▶ **Collected data entries**:

============

-- ==== Sys2Proof/Machine/Alu16.lean ====
section
/-! DEFINITION. The 16-bit arithmetic (43_alu16.md R701 to R704). -/

namespace Sys2Proof.Machine

/-- ADD HL,dd (R701). -/
def execAddHlDd (dd : Pair) (s : State) : Result := 
  let x := add16 s.cpu.hl (s.cpu.getPair dd)
  done 8 (setFlags (addHlFlags s.cpu.f x) (setHl x.r s))

/-- INC dd (R702). -/
def execIncDd (dd : Pair) (s : State) : Result := done 8 (setPair dd (s.cpu.getPair dd + 1) s)

/-- DEC dd (R703). -/
def execDecDd (dd : Pair) (s : State) : Result := done 8 (setPair dd (s.cpu.getPair dd - 1) s)

/-- ADD SP,e (R704). -/
def execAddSpE (e : Byte) (s : State) : Result := 
  let x := addSpByte s.cpu.sp e
  done 16 (setFlags (addSpFlags x) (setSp x.r s))

end Sys2Proof.Machine
end

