/-- The table of R114, for every form but POP AF. -/
def flagRow : Instr → FlagRow
  | .addAR _ | .addAAtHl | .addAN _ | .adcAR _ | .adcAAtHl | .adcAN _ => ⟨.result, .zero, .result, .result⟩
  | .subR _ | .subAtHl | .subN _ | .sbcAR _ | .sbcAAtHl | .sbcAN _ | .cpR _ | .cpAtHl | .cpN _ =>
    ⟨.result, .one, .result, .result⟩
  | .andR _ | .andAtHl | .andN _ => ⟨.result, .zero, .one, .zero⟩
  | .xorR _ | .xorAtHl | .xorN _ | .orR _ | .orAtHl | .orN _ => ⟨.result, .zero, .zero, .zero⟩
  | .incR _ | .incAtHl => ⟨.result, .zero, .result, .keep⟩
  | .decR _ | .decAtHl => ⟨.result, .one, .result, .keep⟩
  | .daa => ⟨.result, .keep, .zero, .result⟩
  | .cpl => ⟨.keep, .one, .one, .keep⟩
  | .scf => ⟨.keep, .zero, .zero, .one⟩
  | .ccf => ⟨.keep, .zero, .zero, .result⟩
  | .addHlDd _ => ⟨.keep, .zero, .result, .result⟩
  | .addSpE _ | .ldHlSpE _ => ⟨.zero, .zero, .result, .result⟩
  | .rlca | .rrca | .rla | .rra => ⟨.zero, .zero, .zero, .result⟩
  | .rlcR _ | .rlcAtHl | .rrcR _ | .rrcAtHl | .rlR _ | .rlAtHl | .rrR _ | .rrAtHl | .slaR _ | .slaAtHl | .sraR _
  | .sraAtHl | .srlR _ | .srlAtHl => ⟨.result, .zero, .zero, .result⟩
  | .swapR _ | .swapAtHl => ⟨.result, .zero, .zero, .zero⟩
  | .bitBR _ _ | .bitBAtHl _ => ⟨.result, .zero, .one, .keep⟩
  | _ => ⟨.keep, .keep, .keep, .keep⟩

/-- The 8-bit registers of a pair. -/
def halves : Pair → List Reg8
  | .bc => [.b, .c]
  | .de => [.d, .e]
  | .hl => [.h, .l]
  | .sp => []

/-- The 8-bit registers an instruction may change (R113). -/
def writtenRegs : Instr → List Reg8
  | .ldDdNn dd _ | .incDd dd | .decDd dd => halves dd
  | .incR r | .decR r | .ldRN r _ | .ldRR r _ | .ldRAtHl r | .rlcR r | .rrcR r | .rlR r | .rrR r | .slaR r | .sraR r
  | .swapR r | .srlR r | .resBR _ r | .setBR _ r => [r]
  | .ldAtHlIncA | .ldAtHlDecA | .addHlDd _ | .ldHlSpE _ => [.h, .l]
  | .ldAAtHlInc | .ldAAtHlDec => [.a, .h, .l]
  | .popQq .bc => [.b, .c]
  | .popQq .de => [.d, .e]
  | .popQq .hl => [.h, .l]
  | .popQq .af | .popAf => [.a]
  | .rlca | .rrca | .rla | .rra | .daa | .cpl | .ldAAtBc | .ldAAtDe | .addAR _ | .addAAtHl | .addAN _ | .adcAR _
  | .adcAAtHl | .adcAN _ | .subR _ | .subAtHl | .subN _ | .sbcAR _ | .sbcAAtHl | .sbcAN _ | .andR _ | .andAtHl
  | .andN _ | .xorR _ | .xorAtHl | .xorN _ | .orR _ | .orAtHl | .orN _ | .ldhAAtN _ | .ldhAAtC | .ldAAtNn _ => [.a]
  | _ => []

/-- The instruction may change SP (R113). -/
def writesSp : Instr → Bool
  | .ldDdNn .sp _ | .incDd .sp | .decDd .sp | .ldSpHl | .addSpE _ | .pushQq _ | .popQq _ | .popAf | .callNn _
  | .callCcNn _ _ | .ret | .retCc _ | .reti | .rstT _ => true
  | _ => false

/-- The instruction may change PC beyond the fetch of its bytes (R800 to R810). -/
def writesPc : Instr → Bool
  | .jpNn _ | .jpCcNn _ _ | .jpHl | .jrE _ | .jrCcE _ _ | .callNn _ | .callCcNn _ _ | .ret | .retCc _ | .reti
  | .rstT _ => true
  | _ => false

/-- The addresses an instruction executed in s stores to, in order (R520, R549). -/
def storedAt (i : Instr) (s : State) : List Word :=
  let hl := BitVec.ofNat 16 (256 * s.cpu.h.toNat + s.cpu.l.toNat)
  let stack := [s.cpu.sp - 1, s.cpu.sp - 2]
  match i with
  | .ldAtBcA => [BitVec.ofNat 16 (256 * s.cpu.b.toNat + s.cpu.c.toNat)]
  | .ldAtDeA => [BitVec.ofNat 16 (256 * s.cpu.d.toNat + s.cpu.e.toNat)]
  | .ldAtHlIncA | .ldAtHlDecA | .ldAtHlR _ | .ldAtHlN _ | .incAtHl | .decAtHl | .rlcAtHl | .rrcAtHl | .rlAtHl
  | .rrAtHl | .slaAtHl | .sraAtHl | .swapAtHl | .srlAtHl | .resBAtHl _ | .setBAtHl _ => [hl]
  | .ldAtNnA nn => [nn]
  | .ldAtNnSp nn => [nn, nn + 1]
  | .ldhAtNA n => [page n]
  | .ldhAtCA => [page s.cpu.c]
  | .pushQq _ | .callNn _ | .rstT _ => stack
  | .callCcNn cc _ => if holds s cc then stack else []
  | _ => []

/-- A row of R1150: the bytes, the cycles, and the cycles when a condition is false. -/
structure TimingRow where
  bytes : Nat
  cycles : Nat
  untaken : Nat
  deriving DecidableEq, Repr

/-- The table of R1150. PREFIX CB takes the row of its CB form; STOP's row is for a STOP that does not switch the
speed. -/
def timing : Instr → TimingRow
  | .nop | .incR _ | .decR _ | .rlca | .rrca | .rla | .rra | .daa | .cpl | .scf | .ccf | .ldRR _ _ | .halt | .addAR _
  | .adcAR _ | .subR _ | .sbcAR _ | .andR _ | .xorR _ | .orR _ | .cpR _ | .jpHl | .di | .ei | .illegalD3 | .illegalDB
  | .illegalDD | .illegalE3 | .illegalE4 | .illegalEB | .illegalEC | .illegalED | .illegalF4 | .illegalFC
  | .illegalFD => ⟨1, 4, 4⟩
  | .ldAtBcA | .ldAtDeA | .ldAtHlIncA | .ldAtHlDecA | .incDd _ | .addHlDd _ | .ldAAtBc | .ldAAtDe | .ldAAtHlInc
  | .ldAAtHlDec | .decDd _ | .ldRAtHl _ | .ldAtHlR _ | .addAAtHl | .adcAAtHl | .subAtHl | .sbcAAtHl | .andAtHl
  | .xorAtHl | .orAtHl | .cpAtHl | .ldhAtCA | .ldhAAtC | .ldSpHl => ⟨1, 8, 8⟩
  | .incAtHl | .decAtHl | .popQq _ | .popAf => ⟨1, 12, 12⟩
  | .pushQq _ | .rstT _ | .ret | .reti => ⟨1, 16, 16⟩
  | .retCc _ => ⟨1, 20, 8⟩
  | .stop _ => ⟨2, 4, 4⟩
  | .ldRN _ _ | .addAN _ | .adcAN _ | .subN _ | .sbcAN _ | .andN _ | .xorN _ | .orN _ | .cpN _ | .rlcR _ | .rrcR _
  | .rlR _ | .rrR _ | .slaR _ | .sraR _ | .swapR _ | .srlR _ | .bitBR _ _ | .resBR _ _ | .setBR _ _ => ⟨2, 8, 8⟩
  | .jrCcE _ _ => ⟨2, 12, 8⟩
  | .ldAtHlN _ | .jrE _ | .ldhAtNA _ | .ldhAAtN _ | .ldHlSpE _ | .bitBAtHl _ => ⟨2, 12, 12⟩
  | .addSpE _ | .rlcAtHl | .rrcAtHl | .rlAtHl | .rrAtHl | .slaAtHl | .sraAtHl | .swapAtHl | .srlAtHl | .resBAtHl _
  | .setBAtHl _ => ⟨2, 16, 16⟩
  | .ldDdNn _ _ => ⟨3, 12, 12⟩
  | .jpCcNn _ _ => ⟨3, 16, 12⟩
  | .jpNn _ | .ldAtNnA _ | .ldAAtNn _ => ⟨3, 16, 16⟩
  | .ldAtNnSp _ => ⟨3, 20, 20⟩
  | .callCcNn _ _ => ⟨3, 24, 12⟩
  | .callNn _ => ⟨3, 24, 24⟩
  | .prefixCb _ => ⟨2, 8, 8⟩

/-! ## Units -/

/-- The cycles of TIMA's period for TAC.RATE (R941). -/
def timerPeriod (tac : Nat) : Nat := [1024, 16, 64, 256].getD (tac % 4) 0

/-- The dot of the frame the picture engine is at. -/
def framePosition (p : Ppu) : Nat := 456 * p.line + p.dot

/-- The enabled STAT triggers at a dot of the frame (R1004, R1020, R1021). -/
def statTriggers (p : Ppu) (q : Nat) : Prop :=
  (p.stat.getLsbD 0 = true ∧ q % 456 = 252 ∧ q / 456 < 144) ∨
  (p.stat.getLsbD 1 = true ∧ q = 456 * 144) ∨
  (p.stat.getLsbD 2 = true ∧ q % 456 = 0 ∧ q / 456 < 144) ∨
  (p.stat.getLsbD 3 = true ∧ q % 456 = 0 ∧ q / 456 = p.lyc.toNat)

/-- The seconds the live clock shows, from 0 to 512 days (R334). -/
def clockSeconds (r : RtcRegs) : Nat :=
  86400 * (256 * r.dayHigh.toNat + r.dl.toNat) + 3600 * r.h.toNat + 60 * r.m.toNat + r.s.toNat

/-- A clock register as `rtc_read` shows it (R331). -/
def clockByte (r : RtcRegs) (sel : Nat) : Byte :=
  BitVec.ofNat 8 (match sel with
    | 8 => r.s.toNat
    | 9 => r.m.toNat
    | 10 => r.h.toNat
    | 11 => r.dl.toNat
    | _ => r.dayHigh.toNat + 64 * r.halt.toNat + 128 * r.dayCarry.toNat)

/-- The bits of a clock register that are stored: 6, 6, 5, 8, and bits 0, 6 and 7 of the last (R330, R333). -/
def clockMask (sel : Nat) (v : Byte) : Byte :=
  BitVec.ofNat 8 (match sel with
    | 8 => v.toNat % 64
    | 9 => v.toNat % 64
    | 10 => v.toNat % 32
    | 11 => v.toNat
    | _ => v.toNat % 2 + v.toNat / 64 * 64)

/-- What a transfer shifts in: SERIAL_IN of its number (R19), a function written out or any function. -/
def serialInput (s : State) : Byte :=
  match s.params.serialIn with
  | .listed first rest => first.getD s.serial.count rest
  | .partner id => Config.serialIn id s.serial.count

/-- The mapper m with the live clock and RTC_SUB of m' (R330, R334). -/
def withLiveClock (m m' : Mapper) : Mapper :=
  match m, m' with
  | .variantB r, .variantB u => .variantB { r with rtc := { r.rtc with live := u.rtc.live, sub := u.rtc.sub } }
  | m, _ => m

/-- The bytes of cartridge RAM the host sees: none without a mapper (R311; the model's choice, log 21). -/
def ramSize (s : State) : Nat :=
  match s.mapper with
  | .noMapper => 0
  | _ => s.cart.ramBytes
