-- ==== Sys2Proof/Tests/Slice0.lean ====
section
/-! SUPPORT. The model's own tests: ill-formed terms, decoding of words written out from R430 and R431, one step of
every instruction with the results of 95_test_vectors.md or of the examples in the instructions' own rules, the units'
vectors, and a witness for the hypotheses of every statement. -/

set_option Elab.async false

open Sys2Proof Sys2Proof.Machine

namespace Sys2Proof.Tests

/-! ## Helpers -/

/-- The next state of an outcome. -/
def nextOf (r : Result) : Option State :=
  match r with
  | .next t => some t
  | _ => none

theorem exists_next {r : Result} (h : (nextOf r).isSome = true) : ∃ t, r = .next t := by
  cases r with
  | next t => exact ⟨t, rfl⟩
  | fault e => simp [nextOf] at h
  | refused e => simp [nextOf] at h

/-- The start state of 95_test_vectors.md with bytes stored, changed by f, and the code at 0x0100. -/
def start (code : List Byte) (cells : List (Word × Byte)) (f : State → State) : State :=
  let s := f (cells.foldl (fun s c => memWrite s c.1 c.2) State.reset)
  { s with mem := s.mem.writeList (romBase + 0x100) code }

/-- One step from there. -/
def ran (code : List Byte) (cells : List (Word × Byte)) (f : State → State) : Option State :=
  nextOf (step (start code cells f))

/-- What a vector lists of the processor. -/
structure Seen where
  a : Byte
  f : Byte
  bc : Word
  de : Word
  hl : Word
  sp : Word
  pc : Word
  cycles : Nat
  deriving DecidableEq, Repr

/-- One step leaves the processor as seen and the bytes listed in memory. -/
def shows (code : List Byte) (cells : List (Word × Byte)) (f : State → State) (after : List (Word × Byte)) (x : Seen) :
    Bool :=
  match ran code cells f with
  | none => false
  | some t =>
    let y : Seen := ⟨t.cpu.a, t.cpu.f.toByte, t.cpu.bc, t.cpu.de, t.cpu.hl, t.cpu.sp, t.cpu.pc, t.acct.cycles⟩
    decide (y = x) && after.all fun c => memRead t c.1 == c.2

/-! ## Ill-formed terms -/

theorem test_pop_qq_af_ill_formed : ¬ (Instr.popQq .af).WellFormed := by decide
theorem test_prefix_cb_ill_formed : ¬ (Instr.prefixCb 0x37).WellFormed := by decide
theorem test_decode_nothing : decode [] = .error .noOpcode := rfl
theorem test_decode_truncated : decode [0xC3, 0x00] = .error .truncated ∧ decode [0xCB] = .error .truncated := ⟨rfl, rfl⟩

/-! ## Decoding, one word for every row (immediates 0x5A and 0x1234) -/

theorem test_decode_first_rows :
    decode [0b00000000] = .ok (.nop, []) ∧
    decode [0b00100001, 0x34, 0x12] = .ok (.ldDdNn .hl 0x1234, []) ∧
    decode [0b00000010] = .ok (.ldAtBcA, []) ∧
    decode [0b00010010] = .ok (.ldAtDeA, []) ∧
    decode [0b00100010] = .ok (.ldAtHlIncA, []) ∧
    decode [0b00110010] = .ok (.ldAtHlDecA, []) ∧
    decode [0b00100011] = .ok (.incDd .hl, []) ∧
    decode [0b00101100] = .ok (.incR .l, []) ∧
    decode [0b00110100] = .ok (.incAtHl, []) ∧
    decode [0b00101101] = .ok (.decR .l, []) ∧
    decode [0b00110101] = .ok (.decAtHl, []) ∧
    decode [0b00101110, 0x5A] = .ok (.ldRN .l 0x5A, []) ∧
    decode [0b00110110, 0x5A] = .ok (.ldAtHlN 0x5A, []) ∧
    decode [0b00000111] = .ok (.rlca, []) :=
  ⟨rfl, rfl, rfl, rfl, rfl, rfl, rfl, rfl, rfl, rfl, rfl, rfl, rfl, rfl⟩

theorem test_decode_rows_with_x_00 :
    decode [0b00001111] = .ok (.rrca, []) ∧
    decode [0b00010111] = .ok (.rla, []) ∧
    decode [0b00011111] = .ok (.rra, []) ∧
    decode [0b00100111] = .ok (.daa, []) ∧
    decode [0b00101111] = .ok (.cpl, []) ∧
    decode [0b00110111] = .ok (.scf, []) ∧
    decode [0b00111111] = .ok (.ccf, []) ∧
    decode [0b00001000, 0x34, 0x12] = .ok (.ldAtNnSp 0x1234, []) ∧
    decode [0b00101001] = .ok (.addHlDd .hl, []) ∧
    decode [0b00001010] = .ok (.ldAAtBc, []) ∧
    decode [0b00011010] = .ok (.ldAAtDe, []) ∧
    decode [0b00101010] = .ok (.ldAAtHlInc, []) ∧
    decode [0b00111010] = .ok (.ldAAtHlDec, []) ∧
    decode [0b00101011] = .ok (.decDd .hl, []) :=
  ⟨rfl, rfl, rfl, rfl, rfl, rfl, rfl, rfl, rfl, rfl, rfl, rfl, rfl, rfl⟩

theorem test_decode_moves_and_sums :
    decode [0b00010000, 0x5A] = .ok (.stop 0x5A, []) ∧
    decode [0b00011000, 0x5A] = .ok (.jrE 0x5A, []) ∧
    decode [0b00111000, 0x5A] = .ok (.jrCcE .c 0x5A, []) ∧
    decode [0b01101011] = .ok (.ldRR .l .e, []) ∧
    decode [0b01101110] = .ok (.ldRAtHl .l, []) ∧
    decode [0b01110011] = .ok (.ldAtHlR .e, []) ∧
    decode [0b01110110] = .ok (.halt, []) ∧
    decode [0b10000011] = .ok (.addAR .e, []) ∧
    decode [0b10000110] = .ok (.addAAtHl, []) ∧
    decode [0b11000110, 0x5A] = .ok (.addAN 0x5A, []) ∧
    decode [0b10001011] = .ok (.adcAR .e, []) ∧
    decode [0b10001110] = .ok (.adcAAtHl, []) ∧
    decode [0b11001110, 0x5A] = .ok (.adcAN 0x5A, []) ∧
    decode [0b10010011] = .ok (.subR .e, []) ∧
    decode [0b10010110] = .ok (.subAtHl, []) ∧
    decode [0b11010110, 0x5A] = .ok (.subN 0x5A, []) ∧
    decode [0b10011011] = .ok (.sbcAR .e, []) ∧
    decode [0b10011110] = .ok (.sbcAAtHl, []) ∧
    decode [0b11011110, 0x5A] = .ok (.sbcAN 0x5A, []) :=
  ⟨rfl, rfl, rfl, rfl, rfl, rfl, rfl, rfl, rfl, rfl, rfl, rfl, rfl, rfl, rfl, rfl, rfl, rfl, rfl⟩

theorem test_decode_logic_and_compares :
    decode [0b10100011] = .ok (.andR .e, []) ∧
    decode [0b10100110] = .ok (.andAtHl, []) ∧
    decode [0b11100110, 0x5A] = .ok (.andN 0x5A, []) ∧
    decode [0b10101011] = .ok (.xorR .e, []) ∧
    decode [0b10101110] = .ok (.xorAtHl, []) ∧
    decode [0b11101110, 0x5A] = .ok (.xorN 0x5A, []) ∧
    decode [0b10110011] = .ok (.orR .e, []) ∧
    decode [0b10110110] = .ok (.orAtHl, []) ∧
    decode [0b11110110, 0x5A] = .ok (.orN 0x5A, []) ∧
    decode [0b10111011] = .ok (.cpR .e, []) ∧
    decode [0b10111110] = .ok (.cpAtHl, []) ∧
    decode [0b11111110, 0x5A] = .ok (.cpN 0x5A, []) :=
  ⟨rfl, rfl, rfl, rfl, rfl, rfl, rfl, rfl, rfl, rfl, rfl, rfl⟩
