/-- R31: before an idle host the work in flight becomes less in every cycle: a presented response is taken, or the oldest request comes
nearer to its own. -/
theorem State.work_succ_lt {s : State} (hidle : s.HostIdle) (hpending : s.inflight ≠ []) : s.succ.work < s.work := by
  have hacc : s.accepting = false := by simp [State.accepting, hidle.1, Inputs.idle]
  have hrst := hidle.rst
  obtain ⟨e, es, hqueue⟩ := List.exists_cons_of_ne_nil hpending
  have hes := load_age_le es
  cases hvalid : s.rspValid with
  | true => -- delivered
    have hdel : s.delivering = true := by simp [State.delivering, hidle.1, Inputs.idle, hvalid]
    have hnext : s.succ.inflight = es.map fun e => ⟨e.req, e.wait - 1⟩ := by
      simp [State.succ_inflight hrst, State.edge_inflight, hdel, hacc, hqueue]
    simp only [State.work, hnext, hqueue, hvalid, load_cons, if_true]
    split <;> omega
  | false =>
    have hdel : s.delivering = false := by simp [State.delivering, hvalid]
    have hedge : s.edge.inflight = ⟨e.req, e.wait - 1⟩ :: es.map fun e => ⟨e.req, e.wait - 1⟩ := by
      simp [State.edge_inflight, hdel, hacc, hqueue]
    have hwaits := State.headWaits_succ hrst hedge (by simp [State.edge_rspValid, hvalid])
    rcases Nat.eq_zero_or_pos (e.wait - 1) with hw | hw
    · have hshown : s.succ.rspValid = true := by
        by_contra hno
        simpa [State.presented, hno] using hwaits.shown hw
      simp only [State.work, State.succ_inflight hrst, hedge, hqueue, hvalid, hshown, load_cons, if_true, Bool.false_eq_true, if_false]
      omega
    · simp only [State.work, State.succ_inflight hrst, hedge, hqueue, hvalid, hwaits.quiet hw.ne', load_cons, Bool.false_eq_true, if_false]
      omega

/-- R31: an idle host sees the queue run empty. -/
theorem State.HostIdle.runs_empty {s : State} (hidle : s.HostIdle) : ∃ n, (State.succ^[n] s).inflight = [] := by
  induction hw : s.work using Nat.strong_induction_on generalizing s with
  | _ w ih =>
    by_cases hempty : s.inflight = []
    · exact ⟨0, hempty⟩
    · obtain ⟨n, hn⟩ := ih _ (hw ▸ State.work_succ_lt hidle hempty) hidle.succ rfl
      exact ⟨n + 1, hn⟩

theorem State.noReset_of_forall {s : State} (h : ∀ x ∈ s.ins :: s.script, x.rst = false) (n : Nat) : s.noReset n = true := by
  rw [State.noReset, List.all_eq_true]
  exact fun x hx => by simp [h x (List.mem_of_mem_take hx)]

/-- Settles O15: when the script has run out the idle host empties the queue, and then conservation says that what was delivered begins
with the outcomes pending at the start. -/
theorem everyRequestIsAnswered : Obligations.EveryRequestIsAnswered := by
  intro s hs hrst
  obtain ⟨n, hn⟩ := s.hostIdle_after_script.runs_empty
  rw [← Function.iterate_add_apply] at hn
  refine ⟨n + (s.script.length + 1), ?_⟩
  have hconserve := hs.conserve_over _ (State.noReset_of_forall hrst (n + (s.script.length + 1)))
  have hlast : (State.succ^[n + (s.script.length + 1)] s).pendingOutcomes = [] := by rw [State.pendingOutcomes, hn]; rfl
  rw [hlast, List.append_nil] at hconserve
  exact ⟨_, hconserve⟩

/-! ### `req_ready` after reset (R302) -/

/-- After a reset: nothing is in flight, no reset follows, and `req_ready` may stay 0 for `k` cycles more. -/
structure State.Recovering (k : Nat) (s : State) : Prop where
  empty : s.inflight = []
  noReset : ∀ n, s.noReset n = true
  within : s.readyBy = some k

section
variable {k : Nat} {s : State} (h : s.Recovering k) (hready : s.reqReady = false)
include h hready

theorem State.Recovering.edge_inflight : s.edge.inflight = [] := by
  have hacc : s.accepting = false := by simp [State.accepting, hready]
  simp [State.edge_inflight, hacc, h.empty]

/-- R302: one cycle in which `req_ready` was 0 uses up one of the `k`. -/
theorem State.Recovering.succ : s.succ.Recovering (k - 1) := by
  obtain ⟨hrst, -⟩ := (State.noReset_succ 0 s).1 (h.noReset 1)
  refine ⟨by rw [State.succ_inflight hrst, h.edge_inflight hready], fun n => ((State.noReset_succ n s).1 (h.noReset (n + 1))).2, ?_⟩
  rw [State.succ_readyBy hrst]
  simp [State.edge, State.readyByNext, hready, h.within]

/-- R302: when the last of them is used up, `req_ready` is 1, since the empty queue has room. -/
theorem State.Recovering.reqReady_succ (hk : k ≤ 1) : s.succ.reqReady = true := by
  obtain ⟨hrst, -⟩ := (State.noReset_succ 0 s).1 (h.noReset 1)
  have hroom : s.retire.age.enqueue.floatResponse.inflight = [] := by simpa [State.edge] using h.edge_inflight hready
  have hlast : s.retire.age.enqueue.floatResponse.readyByNext = some 0 := by
    simp [State.readyByNext, hready, h.within, hk]
  rw [State.succ_reqReady hrst]
  simp only [State.edge, State.nextInputs_reqReady, State.driveReady_reqReady, hroom, hlast]
  simp [depth_pos]

end

/-- R302: within those cycles `req_ready` becomes 1. -/
theorem State.Recovering.becomes_ready {k : Nat} {s : State} (h : s.Recovering k) : ∃ n, (State.succ^[n] s).reqReady = true := by
  induction k generalizing s with
  | zero =>
    cases hready : s.reqReady with
    | true => exact ⟨0, hready⟩
    | false => exact ⟨1, h.reqReady_succ hready zero_le_one⟩
  | succ k ih =>
    cases hready : s.reqReady with
    | true => exact ⟨0, hready⟩
    | false =>
      obtain ⟨n, hn⟩ := ih (h.succ hready)
      exact ⟨n + 1, hn⟩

============

▶ **The task**: The response should consist of the number of lines in the data that hold the word "ldAAtNn", with nothing added.

▶ **Response to this task**: 2